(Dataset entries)
◇ ◇ ◇ ◇ ◇

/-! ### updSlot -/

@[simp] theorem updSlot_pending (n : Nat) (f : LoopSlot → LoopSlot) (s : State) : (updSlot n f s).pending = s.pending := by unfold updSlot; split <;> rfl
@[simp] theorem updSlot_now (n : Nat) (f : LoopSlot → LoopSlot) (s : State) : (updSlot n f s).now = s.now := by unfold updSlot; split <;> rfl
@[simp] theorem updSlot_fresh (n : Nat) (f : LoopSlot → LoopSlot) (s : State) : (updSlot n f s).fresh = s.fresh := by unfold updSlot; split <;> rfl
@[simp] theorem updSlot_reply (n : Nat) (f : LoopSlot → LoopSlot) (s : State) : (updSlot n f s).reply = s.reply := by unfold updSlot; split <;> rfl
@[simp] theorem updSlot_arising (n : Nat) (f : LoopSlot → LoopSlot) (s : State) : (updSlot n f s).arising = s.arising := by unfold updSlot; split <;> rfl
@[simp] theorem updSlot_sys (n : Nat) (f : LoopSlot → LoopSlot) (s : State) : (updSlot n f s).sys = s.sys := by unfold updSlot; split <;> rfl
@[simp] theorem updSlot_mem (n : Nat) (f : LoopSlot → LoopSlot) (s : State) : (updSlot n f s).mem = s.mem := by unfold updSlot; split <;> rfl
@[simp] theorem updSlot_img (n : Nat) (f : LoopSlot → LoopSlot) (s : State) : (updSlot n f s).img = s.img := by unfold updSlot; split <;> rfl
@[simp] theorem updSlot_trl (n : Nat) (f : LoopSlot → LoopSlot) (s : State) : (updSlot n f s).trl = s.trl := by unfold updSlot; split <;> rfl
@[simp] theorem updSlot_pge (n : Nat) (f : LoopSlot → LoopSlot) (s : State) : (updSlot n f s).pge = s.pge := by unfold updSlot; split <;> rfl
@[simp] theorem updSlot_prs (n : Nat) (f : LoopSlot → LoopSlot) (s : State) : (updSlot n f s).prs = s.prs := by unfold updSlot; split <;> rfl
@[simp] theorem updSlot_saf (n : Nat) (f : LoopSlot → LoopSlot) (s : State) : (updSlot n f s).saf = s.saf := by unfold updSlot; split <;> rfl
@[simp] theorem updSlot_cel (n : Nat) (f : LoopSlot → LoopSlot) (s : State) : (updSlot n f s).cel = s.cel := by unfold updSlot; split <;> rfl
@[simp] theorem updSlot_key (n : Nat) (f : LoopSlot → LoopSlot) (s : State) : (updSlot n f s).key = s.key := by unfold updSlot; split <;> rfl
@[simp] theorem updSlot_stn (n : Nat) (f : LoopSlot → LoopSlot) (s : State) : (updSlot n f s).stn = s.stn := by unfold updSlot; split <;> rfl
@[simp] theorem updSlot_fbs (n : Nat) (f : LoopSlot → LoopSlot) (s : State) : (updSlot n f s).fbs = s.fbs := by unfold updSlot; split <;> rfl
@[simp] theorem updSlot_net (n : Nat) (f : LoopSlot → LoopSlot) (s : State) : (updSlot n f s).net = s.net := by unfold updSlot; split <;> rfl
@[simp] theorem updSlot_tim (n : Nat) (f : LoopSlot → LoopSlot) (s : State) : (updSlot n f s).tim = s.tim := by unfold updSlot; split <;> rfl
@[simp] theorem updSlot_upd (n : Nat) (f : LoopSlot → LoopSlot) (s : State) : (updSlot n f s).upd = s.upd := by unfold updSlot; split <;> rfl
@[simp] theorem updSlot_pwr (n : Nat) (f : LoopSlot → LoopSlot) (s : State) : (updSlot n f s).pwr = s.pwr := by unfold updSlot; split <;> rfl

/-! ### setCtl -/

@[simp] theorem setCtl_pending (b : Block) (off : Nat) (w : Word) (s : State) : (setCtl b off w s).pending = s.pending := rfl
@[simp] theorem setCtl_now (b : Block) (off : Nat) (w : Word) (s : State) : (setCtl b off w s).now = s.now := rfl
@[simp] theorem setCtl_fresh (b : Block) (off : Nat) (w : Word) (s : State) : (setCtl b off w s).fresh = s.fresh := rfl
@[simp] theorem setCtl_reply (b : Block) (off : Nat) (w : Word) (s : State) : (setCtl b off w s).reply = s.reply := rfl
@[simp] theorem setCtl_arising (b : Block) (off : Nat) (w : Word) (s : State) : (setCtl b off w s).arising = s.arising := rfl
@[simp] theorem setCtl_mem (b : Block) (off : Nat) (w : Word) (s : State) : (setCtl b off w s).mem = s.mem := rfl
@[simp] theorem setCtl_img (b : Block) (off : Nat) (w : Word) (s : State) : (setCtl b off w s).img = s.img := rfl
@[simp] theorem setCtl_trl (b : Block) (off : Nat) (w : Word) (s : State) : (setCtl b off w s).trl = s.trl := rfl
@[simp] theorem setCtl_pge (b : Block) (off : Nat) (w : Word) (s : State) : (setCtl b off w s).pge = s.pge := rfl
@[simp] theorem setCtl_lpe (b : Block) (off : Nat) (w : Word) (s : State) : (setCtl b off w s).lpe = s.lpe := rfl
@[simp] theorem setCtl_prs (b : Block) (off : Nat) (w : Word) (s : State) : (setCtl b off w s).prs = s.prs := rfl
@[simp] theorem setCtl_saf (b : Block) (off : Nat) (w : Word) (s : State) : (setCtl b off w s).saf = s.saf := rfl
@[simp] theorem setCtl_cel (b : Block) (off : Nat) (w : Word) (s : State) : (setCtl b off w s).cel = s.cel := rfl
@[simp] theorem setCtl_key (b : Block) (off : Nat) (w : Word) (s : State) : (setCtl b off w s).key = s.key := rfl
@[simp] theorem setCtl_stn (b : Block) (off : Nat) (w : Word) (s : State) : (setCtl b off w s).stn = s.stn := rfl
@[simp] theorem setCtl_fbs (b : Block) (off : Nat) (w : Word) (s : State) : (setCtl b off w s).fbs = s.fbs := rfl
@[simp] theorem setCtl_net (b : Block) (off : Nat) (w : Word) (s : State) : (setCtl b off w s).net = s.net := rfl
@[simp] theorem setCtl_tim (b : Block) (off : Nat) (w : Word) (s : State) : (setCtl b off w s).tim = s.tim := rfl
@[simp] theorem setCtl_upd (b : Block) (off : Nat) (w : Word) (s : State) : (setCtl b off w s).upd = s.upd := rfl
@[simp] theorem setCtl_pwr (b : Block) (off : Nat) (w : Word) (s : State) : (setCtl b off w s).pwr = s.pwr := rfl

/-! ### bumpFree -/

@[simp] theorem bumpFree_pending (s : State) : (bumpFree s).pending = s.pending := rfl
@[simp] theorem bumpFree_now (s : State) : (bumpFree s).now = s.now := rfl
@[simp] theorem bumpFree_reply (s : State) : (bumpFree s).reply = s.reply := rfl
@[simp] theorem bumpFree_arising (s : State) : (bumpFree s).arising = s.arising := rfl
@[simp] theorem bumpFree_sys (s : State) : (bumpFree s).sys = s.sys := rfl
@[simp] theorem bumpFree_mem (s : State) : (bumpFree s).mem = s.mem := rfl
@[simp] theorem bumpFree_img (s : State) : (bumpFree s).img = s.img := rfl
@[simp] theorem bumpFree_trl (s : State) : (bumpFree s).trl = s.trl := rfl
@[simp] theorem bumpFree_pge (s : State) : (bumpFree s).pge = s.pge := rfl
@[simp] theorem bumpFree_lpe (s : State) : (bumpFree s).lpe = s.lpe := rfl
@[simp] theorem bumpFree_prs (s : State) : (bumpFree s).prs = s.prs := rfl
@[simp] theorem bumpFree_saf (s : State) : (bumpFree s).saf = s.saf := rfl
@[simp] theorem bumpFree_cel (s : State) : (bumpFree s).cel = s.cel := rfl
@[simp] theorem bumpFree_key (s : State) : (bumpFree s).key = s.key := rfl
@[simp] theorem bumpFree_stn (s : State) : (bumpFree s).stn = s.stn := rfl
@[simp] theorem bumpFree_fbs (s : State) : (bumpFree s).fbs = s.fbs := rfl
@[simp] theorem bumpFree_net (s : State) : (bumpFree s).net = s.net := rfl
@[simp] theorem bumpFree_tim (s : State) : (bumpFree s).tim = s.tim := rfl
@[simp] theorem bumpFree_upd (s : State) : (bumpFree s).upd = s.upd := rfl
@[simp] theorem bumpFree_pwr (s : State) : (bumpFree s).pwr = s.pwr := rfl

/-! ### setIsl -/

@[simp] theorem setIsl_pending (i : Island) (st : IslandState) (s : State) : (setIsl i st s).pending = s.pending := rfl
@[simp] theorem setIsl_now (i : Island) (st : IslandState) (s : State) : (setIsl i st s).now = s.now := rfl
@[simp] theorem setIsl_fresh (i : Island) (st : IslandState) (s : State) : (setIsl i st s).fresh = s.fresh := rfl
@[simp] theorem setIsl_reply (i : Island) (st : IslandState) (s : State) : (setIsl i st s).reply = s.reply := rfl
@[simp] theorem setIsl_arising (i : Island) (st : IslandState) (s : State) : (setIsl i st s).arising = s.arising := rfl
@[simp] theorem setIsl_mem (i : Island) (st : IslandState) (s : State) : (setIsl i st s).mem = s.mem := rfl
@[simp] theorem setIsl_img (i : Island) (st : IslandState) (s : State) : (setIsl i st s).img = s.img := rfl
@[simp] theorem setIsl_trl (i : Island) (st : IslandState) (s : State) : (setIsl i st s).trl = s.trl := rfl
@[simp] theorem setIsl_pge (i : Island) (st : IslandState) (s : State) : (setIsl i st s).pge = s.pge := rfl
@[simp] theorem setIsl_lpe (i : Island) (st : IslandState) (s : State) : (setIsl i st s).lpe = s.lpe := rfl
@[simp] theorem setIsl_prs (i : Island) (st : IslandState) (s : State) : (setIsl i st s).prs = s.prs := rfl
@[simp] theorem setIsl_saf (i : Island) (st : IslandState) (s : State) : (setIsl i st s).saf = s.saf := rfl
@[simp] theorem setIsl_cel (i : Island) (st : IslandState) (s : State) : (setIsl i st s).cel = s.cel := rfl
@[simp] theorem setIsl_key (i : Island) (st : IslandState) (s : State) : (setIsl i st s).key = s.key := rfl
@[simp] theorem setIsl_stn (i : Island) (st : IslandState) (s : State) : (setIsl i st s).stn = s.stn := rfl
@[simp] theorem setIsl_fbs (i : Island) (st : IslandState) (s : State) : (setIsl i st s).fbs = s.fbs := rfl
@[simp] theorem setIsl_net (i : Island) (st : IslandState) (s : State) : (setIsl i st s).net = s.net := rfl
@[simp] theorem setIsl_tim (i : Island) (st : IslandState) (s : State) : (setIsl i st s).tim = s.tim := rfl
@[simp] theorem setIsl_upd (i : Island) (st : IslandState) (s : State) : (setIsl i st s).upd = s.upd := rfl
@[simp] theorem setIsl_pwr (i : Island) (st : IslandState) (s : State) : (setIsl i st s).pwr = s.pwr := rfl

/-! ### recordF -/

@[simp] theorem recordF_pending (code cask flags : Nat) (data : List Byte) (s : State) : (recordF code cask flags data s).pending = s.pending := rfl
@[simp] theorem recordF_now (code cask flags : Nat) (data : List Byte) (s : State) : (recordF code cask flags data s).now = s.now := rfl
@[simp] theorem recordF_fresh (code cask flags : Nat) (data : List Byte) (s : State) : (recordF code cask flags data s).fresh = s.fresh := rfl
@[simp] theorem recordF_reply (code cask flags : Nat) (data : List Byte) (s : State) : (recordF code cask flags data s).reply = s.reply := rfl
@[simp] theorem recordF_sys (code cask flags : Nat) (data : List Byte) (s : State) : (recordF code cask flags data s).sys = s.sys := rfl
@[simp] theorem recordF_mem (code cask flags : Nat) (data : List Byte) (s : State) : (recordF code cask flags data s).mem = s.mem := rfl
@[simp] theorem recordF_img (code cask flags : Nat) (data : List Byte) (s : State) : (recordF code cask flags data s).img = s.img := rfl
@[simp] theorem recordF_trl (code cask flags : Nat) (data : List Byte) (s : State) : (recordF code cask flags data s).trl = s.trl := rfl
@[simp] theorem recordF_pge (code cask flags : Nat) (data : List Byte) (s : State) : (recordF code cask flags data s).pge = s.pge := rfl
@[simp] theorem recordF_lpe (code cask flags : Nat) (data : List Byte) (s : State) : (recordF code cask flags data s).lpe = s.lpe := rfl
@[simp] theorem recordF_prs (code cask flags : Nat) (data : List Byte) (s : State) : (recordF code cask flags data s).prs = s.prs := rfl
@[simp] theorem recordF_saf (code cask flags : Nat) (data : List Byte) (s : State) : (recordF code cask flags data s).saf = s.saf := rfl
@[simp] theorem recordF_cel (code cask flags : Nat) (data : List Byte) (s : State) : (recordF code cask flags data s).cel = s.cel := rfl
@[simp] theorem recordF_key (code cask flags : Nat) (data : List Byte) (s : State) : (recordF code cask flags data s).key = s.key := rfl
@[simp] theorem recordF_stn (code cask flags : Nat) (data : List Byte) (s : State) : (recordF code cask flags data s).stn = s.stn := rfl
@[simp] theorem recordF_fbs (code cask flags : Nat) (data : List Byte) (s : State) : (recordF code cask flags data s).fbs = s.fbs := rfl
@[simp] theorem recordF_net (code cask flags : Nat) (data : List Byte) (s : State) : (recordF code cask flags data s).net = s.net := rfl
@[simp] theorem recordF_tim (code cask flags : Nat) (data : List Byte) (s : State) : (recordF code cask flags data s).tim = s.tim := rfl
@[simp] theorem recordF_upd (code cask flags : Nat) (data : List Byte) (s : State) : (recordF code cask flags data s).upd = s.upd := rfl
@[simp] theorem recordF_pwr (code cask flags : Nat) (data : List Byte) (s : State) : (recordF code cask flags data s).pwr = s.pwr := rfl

◇ ◇ ◇ ◇ ◇

• [Problem]: Say only the number of lines above holding "arising".

• [Exercise solution]: 4